**GOAL OF THE EXERCISE**
Your answer should be the line that contains "b => some (b, false)" and each line after it, restated word for word through the final line of the entries.

━━━ RECORDS SUPPLIED

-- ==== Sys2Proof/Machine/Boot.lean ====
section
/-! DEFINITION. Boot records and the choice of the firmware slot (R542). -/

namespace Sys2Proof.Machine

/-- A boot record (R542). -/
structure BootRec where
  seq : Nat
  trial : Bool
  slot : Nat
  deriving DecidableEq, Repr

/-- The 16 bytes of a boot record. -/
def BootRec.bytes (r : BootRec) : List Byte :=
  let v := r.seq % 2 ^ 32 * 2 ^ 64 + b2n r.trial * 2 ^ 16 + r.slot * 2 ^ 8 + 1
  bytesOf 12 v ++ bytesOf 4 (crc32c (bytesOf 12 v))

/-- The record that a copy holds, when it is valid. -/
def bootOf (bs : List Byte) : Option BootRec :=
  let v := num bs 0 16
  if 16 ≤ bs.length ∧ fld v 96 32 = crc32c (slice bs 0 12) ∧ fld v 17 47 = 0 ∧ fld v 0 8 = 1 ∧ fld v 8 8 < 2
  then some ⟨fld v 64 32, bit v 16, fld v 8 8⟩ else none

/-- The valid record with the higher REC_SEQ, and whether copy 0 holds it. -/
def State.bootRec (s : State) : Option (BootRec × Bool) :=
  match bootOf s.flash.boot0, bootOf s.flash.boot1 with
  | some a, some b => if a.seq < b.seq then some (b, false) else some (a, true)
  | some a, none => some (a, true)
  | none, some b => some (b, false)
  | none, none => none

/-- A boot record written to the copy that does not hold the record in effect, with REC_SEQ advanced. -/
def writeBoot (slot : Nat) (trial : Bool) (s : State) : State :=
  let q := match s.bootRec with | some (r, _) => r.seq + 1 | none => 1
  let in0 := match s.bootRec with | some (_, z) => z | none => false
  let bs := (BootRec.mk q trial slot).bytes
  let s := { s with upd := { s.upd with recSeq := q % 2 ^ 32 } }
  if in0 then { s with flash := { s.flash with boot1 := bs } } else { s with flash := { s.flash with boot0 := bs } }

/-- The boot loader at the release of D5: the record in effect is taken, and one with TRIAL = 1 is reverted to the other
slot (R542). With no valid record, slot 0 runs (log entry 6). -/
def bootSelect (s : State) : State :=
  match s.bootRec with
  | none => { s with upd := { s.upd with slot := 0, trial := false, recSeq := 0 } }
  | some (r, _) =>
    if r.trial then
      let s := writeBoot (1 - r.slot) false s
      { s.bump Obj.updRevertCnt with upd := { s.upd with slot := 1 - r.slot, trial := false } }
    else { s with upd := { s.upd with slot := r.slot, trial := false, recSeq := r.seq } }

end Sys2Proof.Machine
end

━━━━━━

**RESULT**
  | none, some b => some (b, false)
  | none, none => none

/-- A boot record written to the copy that does not hold the record in effect, with REC_SEQ advanced. -/
def writeBoot (slot : Nat) (trial : Bool) (s : State) : State :=
  let q := match s.bootRec with | some (r, _) => r.seq + 1 | none => 1
  let in0 := match s.bootRec with | some (_, z) => z | none => false
  let bs := (BootRec.mk q trial slot).bytes
  let s := { s with upd := { s.upd with recSeq := q % 2 ^ 32 } }
  if in0 then { s with flash := { s.flash with boot1 := bs } } else { s with flash := { s.flash with boot0 := bs } }

/-- The boot loader at the release of D5: the record in effect is taken, and one with TRIAL = 1 is reverted to the other
slot (R542). With no valid record, slot 0 runs (log entry 6). -/
def bootSelect (s : State) : State :=
  match s.bootRec with
  | none => { s with upd := { s.upd with slot := 0, trial := false, recSeq := 0 } }
  | some (r, _) =>
    if r.trial then
      let s := writeBoot (1 - r.slot) false s
      { s.bump Obj.updRevertCnt with upd := { s.upd with slot := 1 - r.slot, trial := false } }
    else { s with upd := { s.upd with slot := r.slot, trial := false, recSeq := r.seq } }

end Sys2Proof.Machine
end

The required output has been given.